= Collected data =
*** Block opens ***

/-! Instructions to fields. -/

/-- Fields of a unary compute instruction. -/
def Un.fields (op : BitVec 8) (f : Un) : Long :=
  { op, guard := guardCode f.g, mod := f.rnd.code, sub := f.ty.code, sat := f.sat, tr := f.tr, d := f.d.code, a := f.a.field, ra := f.a.reuse, aux := f.part.code, lit := f.a.litOf }
/-- A unary compute instruction of fields. -/
def Un.ofFields (f : Long) : Un :=
  { g := guardOf f.guard, tr := f.tr, sat := f.sat, ty := Ty.ofCode f.sub, rnd := Rnd.ofCode f.mod, part := Part.ofCode f.aux, d := Reg.ofCode f.d, a := Opd.of f.a f.ra f.lit }
/-- Fields of a compute instruction of operands a and b. -/
def Bin.fields (op : BitVec 8) (f : Bin) : Long :=
  { op, guard := guardCode f.g, mod := f.rnd.code, sub := f.ty.code, sat := f.sat, tr := f.tr, d := f.d.code, a := f.a.reg.code, ra := f.a.reuse, b := f.b.field, rb := f.b.reuse, aux := f.part.code, lit := f.b.litOf }
/-- A compute instruction of operands a and b of fields. -/
def Bin.ofFields (f : Long) : Bin :=
  { g := guardOf f.guard, tr := f.tr, sat := f.sat, ty := Ty.ofCode f.sub, rnd := Rnd.ofCode f.mod, part := Part.ofCode f.aux, d := Reg.ofCode f.d, a := regOpd f.a f.ra, b := Opd.of f.b f.rb f.lit }
/-- Fields of a compute instruction of operands a, b and c. -/
def Tri.fields (op : BitVec 8) (f : Tri) : Long :=
  { op, guard := guardCode f.g, mod := f.rnd.code, sub := f.ty.code, sat := f.sat, tr := f.tr, d := f.d.code, a := f.a.reg.code, ra := f.a.reuse, b := f.b.field, rb := f.b.reuse, c := f.c.reg.code, rc := f.c.reuse, aux := f.part.code, lit := f.b.litOf }
/-- A compute instruction of operands a, b and c of fields. -/
def Tri.ofFields (f : Long) : Tri :=
  { g := guardOf f.guard, tr := f.tr, sat := f.sat, ty := Ty.ofCode f.sub, rnd := Rnd.ofCode f.mod, part := Part.ofCode f.aux, d := Reg.ofCode f.d, a := regOpd f.a f.ra, b := Opd.of f.b f.rb f.lit, c := regOpd f.c f.rc }
/-- Fields of `bs.pack` and `bs.unpack` (R166). -/
def Bs.fields (op : BitVec 8) (f : Bs) : Long :=
  { op, guard := guardCode f.g, mod := f.rnd.code, sub := f.ty.code, sat := f.sat, tr := f.tr, d := f.d.code, a := f.a.reg.code, ra := f.a.reuse, b := f.vs.reg.code, rb := f.vs.reuse, c := f.base }
/-- `bs.pack` or `bs.unpack` of fields. -/
def Bs.ofFields (f : Long) : Bs :=
  { g := guardOf f.guard, tr := f.tr, sat := f.sat, ty := Ty.ofCode f.sub, rnd := Rnd.ofCode f.mod, d := Reg.ofCode f.d, a := regOpd f.a f.ra, vs := regOpd f.b f.rb, base := f.c }
/-- Fields of `cmp` (R168). -/
def CmpF.fields (f : CmpF) : Long :=
  { op := 0x34, guard := guardCode f.g, sub := f.ty.code, d := num8 f.pd.val, a := f.a.reg.code, ra := f.a.reuse, b := f.b.field, rb := f.b.reuse, c := f.comb.code ++ f.cond.code, aux := f.part.code, lit := f.b.litOf }
/-- `cmp` of fields. -/
def CmpF.ofFields (f : Long) : CmpF :=
  { g := guardOf f.guard, ty := Ty.ofCode f.sub, part := Part.ofCode f.aux, cond := Cond.byNum (f.c.extractLsb' 0 4).toNat, comb := Comb.byNum (f.c.extractLsb' 4 4).toNat, pd := low 8 f.d, a := regOpd f.a f.ra, b := Opd.of f.b f.rb f.lit }
/-- Fields of `class` (R170). -/
def ClassF.fields (f : ClassF) : Long :=
  { op := 0x36, guard := guardCode f.g, sub := f.ty.code, d := num8 f.pd.val, a := f.a.field, ra := f.a.reuse, c := f.mask, aux := f.part.code, lit := f.a.litOf }
/-- `class` of fields. -/
def ClassF.ofFields (f : Long) : ClassF :=
  { g := guardOf f.guard, ty := Ty.ofCode f.sub, part := Part.ofCode f.aux, pd := low 8 f.d, a := Opd.of f.a f.ra f.lit, mask := f.c }
/-- Fields of a shuffle (R173). -/
def Shfl.fields (op : BitVec 8) (f : Shfl) : Long :=
  { op, guard := guardCode f.g, tr := f.tr, sub := f.ty.code, d := f.d.code, a := f.a.reg.code, ra := f.a.reuse, b := f.b.field, rb := f.b.reuse, c := f.pn.code, lit := f.b.litOf }
/-- A shuffle of fields. -/
def Shfl.ofFields (f : Long) : Shfl :=
  { g := guardOf f.guard, tr := f.tr, ty := Ty.ofCode f.sub, d := Reg.ofCode f.d, a := regOpd f.a f.ra, b := Opd.of f.b f.rb f.lit, pn := PSel.ofCode f.c }
/-- Fields of `scan`, `scanx`, `rdc` (R174). -/
def RedF.fields (op : BitVec 8) (f : RedF) : Long :=
  { op, guard := guardCode f.g, tr := f.tr, sat := f.sat, sub := f.ty.code, mod := f.rnd.code, d := f.d.code, a := f.a.field, ra := f.a.reuse, c := num8 f.op.num, lit := f.a.litOf }
/-- `scan`, `scanx` or `rdc` of fields. -/
def RedF.ofFields (f : Long) : RedF :=
  { g := guardOf f.guard, tr := f.tr, sat := f.sat, ty := Ty.ofCode f.sub, rnd := Rnd.ofCode f.mod, op := RedOp.byNum f.c.toNat, d := Reg.ofCode f.d, a := Opd.of f.a f.ra f.lit }
/-- Puts an offset into field b, okind, reuse and literal (R234). -/
def Long.withMOff (f : Long) (m : MOff) : Long :=
  { f with aux := f.aux ||| m.kind, b := m.field, rb := m.reuse, lit := m.litOf }
/-- The offset of a long format. -/
def mOffOf (f : Long) : MOff := MOff.of f.aux f.b f.rb f.lit
/-- Fields of a store (R240, R244, R277). -/
def StF.fields (op : BitVec 8) (f : StF) : Long :=
  ({ op, guard := guardCode f.g, sub := f.size.code, a := f.a.reg.code, ra := f.a.reuse, c := f.c.reg.code, rc := f.c.reuse } : Long).withMOff f.off
/-- A store of fields. -/
def StF.ofFields (f : Long) : StF :=
  { g := guardOf f.guard, size := Size.ofCode f.sub, a := regOpd f.a f.ra, off := mOffOf f, c := regOpd f.c f.rc }
/-- Fields of a load (R240). -/
def LdF.fields (op : BitVec 8) (f : LdF) : Long :=
  ({ op, guard := guardCode f.g, sub := f.size.code, mod := f.pol.code, d := f.d.code, a := f.a.reg.code, ra := f.a.reuse } : Long).withMOff f.off
/-- A load of fields. -/
def LdF.ofFields (f : Long) : LdF :=
  { g := guardOf f.guard, size := Size.ofCode f.sub, pol := Policy.ofCode f.mod, d := Reg.ofCode f.d, a := regOpd f.a f.ra, off := mOffOf f }
/-- Fields of an atomic with return (R250, R277). -/
def AtomF.fields (op : BitVec 8) (f : AtomF) : Long :=
  ({ op, guard := guardCode f.g, sub := f.ty.code, mod := BitVec.ofNat 3 f.op.num, d := f.d.code, a := f.a.reg.code, ra := f.a.reuse, c := f.c.reg.code, rc := f.c.reuse } : Long).withMOff f.off
/-- An atomic with return of fields. -/
def AtomF.ofFields (f : Long) : AtomF :=
  { g := guardOf f.guard, ty := Ty.ofCode f.sub, op := AtomOp.byNum f.mod.toNat, d := Reg.ofCode f.d, a := regOpd f.a f.ra, off := mOffOf f, c := regOpd f.c f.rc }
/-- Fields of an atomic without return; `nr` is bit 63 (R234, R252, R277). -/
def RedMemF.fields (op : BitVec 8) (nr : BitVec 3) (f : RedMemF) : Long :=
  ({ op, guard := guardCode f.g, sub := f.ty.code, mod := BitVec.ofNat 3 f.op.num, a := f.a.reg.code, ra := f.a.reuse, c := f.c.reg.code, rc := f.c.reuse, aux := nr } : Long).withMOff f.off
/-- An atomic without return of fields. -/
def RedMemF.ofFields (f : Long) : RedMemF :=
  { g := guardOf f.guard, ty := Ty.ofCode f.sub, op := AtomOp.byNum f.mod.toNat, a := regOpd f.a f.ra, off := mOffOf f, c := regOpd f.c f.rc }
/-- Fields of `lk` and `lktry` (R254). -/
def LkF.fields (op : BitVec 8) (f : LkF) : Long :=
  { op, d := f.d.code, a := f.a.reg.code, ra := f.a.reuse, c := f.pd.code, aux := 3, lit := f.t }
/-- `lk` or `lktry` of fields. -/
def LkF.ofFields (f : Long) : LkF := { d := Reg.ofCode f.d, pd := PSel.ofCode f.c, a := regOpd f.a f.ra, t := f.lit }
/-- Fields of `acc.ld` and `acc.st` but for the tile (R290). -/
def AccMemF.fields (op : BitVec 8) (f : AccMemF) : Long :=
  { op, guard := guardCode f.g, sub := f.ty.code, mod := f.rnd.code, sat := f.sat, a := sCode f.base, b := f.pitch.field, aux := if f.sp then 1 else 0, lit := f.pitch.litOf }
/-- `acc.ld` or `acc.st` of fields and the field of the tile. -/
def AccMemF.ofFields (f : Long) (tile : BitVec 8) : AccMemF :=
  { g := guardOf f.guard, tile := low 16 tile, base := sOf f.a, pitch := SL.of f.b f.lit, ty := Ty.ofCode f.sub, rnd := Rnd.ofCode f.mod, sat := f.sat, sp := f.aux.getLsbD 0 }
/-- A code of `shn` and `.one` (R246, R290). -/
def shCode (sh : ShapeNo) (one : Bool) : BitVec 8 := 0#5 ++ bit1 one ++ BitVec.ofNat 2 sh.val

*** Block closes ***

= Exercise =
Reprint exactly the lines above that start at the one with "def RedF.ofFields (f" and end at the one with "def AtomF.ofFields (f", keeping both and adding none.

= Answer section =
def RedF.ofFields (f : Long) : RedF :=
  { g := guardOf f.guard, tr := f.tr, sat := f.sat, ty := Ty.ofCode f.sub, rnd := Rnd.ofCode f.mod, op := RedOp.byNum f.c.toNat, d := Reg.ofCode f.d, a := Opd.of f.a f.ra f.lit }
/-- Puts an offset into field b, okind, reuse and literal (R234). -/
def Long.withMOff (f : Long) (m : MOff) : Long :=
  { f with aux := f.aux ||| m.kind, b := m.field, rb := m.reuse, lit := m.litOf }
/-- The offset of a long format. -/
def mOffOf (f : Long) : MOff := MOff.of f.aux f.b f.rb f.lit
/-- Fields of a store (R240, R244, R277). -/
def StF.fields (op : BitVec 8) (f : StF) : Long :=
  ({ op, guard := guardCode f.g, sub := f.size.code, a := f.a.reg.code, ra := f.a.reuse, c := f.c.reg.code, rc := f.c.reuse } : Long).withMOff f.off
/-- A store of fields. -/
def StF.ofFields (f : Long) : StF :=
  { g := guardOf f.guard, size := Size.ofCode f.sub, a := regOpd f.a f.ra, off := mOffOf f, c := regOpd f.c f.rc }
/-- Fields of a load (R240). -/
def LdF.fields (op : BitVec 8) (f : LdF) : Long :=
  ({ op, guard := guardCode f.g, sub := f.size.code, mod := f.pol.code, d := f.d.code, a := f.a.reg.code, ra := f.a.reuse } : Long).withMOff f.off
/-- A load of fields. -/
def LdF.ofFields (f : Long) : LdF :=
  { g := guardOf f.guard, size := Size.ofCode f.sub, pol := Policy.ofCode f.mod, d := Reg.ofCode f.d, a := regOpd f.a f.ra, off := mOffOf f }
/-- Fields of an atomic with return (R250, R277). -/
def AtomF.fields (op : BitVec 8) (f : AtomF) : Long :=
  ({ op, guard := guardCode f.g, sub := f.ty.code, mod := BitVec.ofNat 3 f.op.num, d := f.d.code, a := f.a.reg.code, ra := f.a.reuse, c := f.c.reg.code, rc := f.c.reuse } : Long).withMOff f.off
/-- An atomic with return of fields. -/
def AtomF.ofFields (f : Long) : AtomF :=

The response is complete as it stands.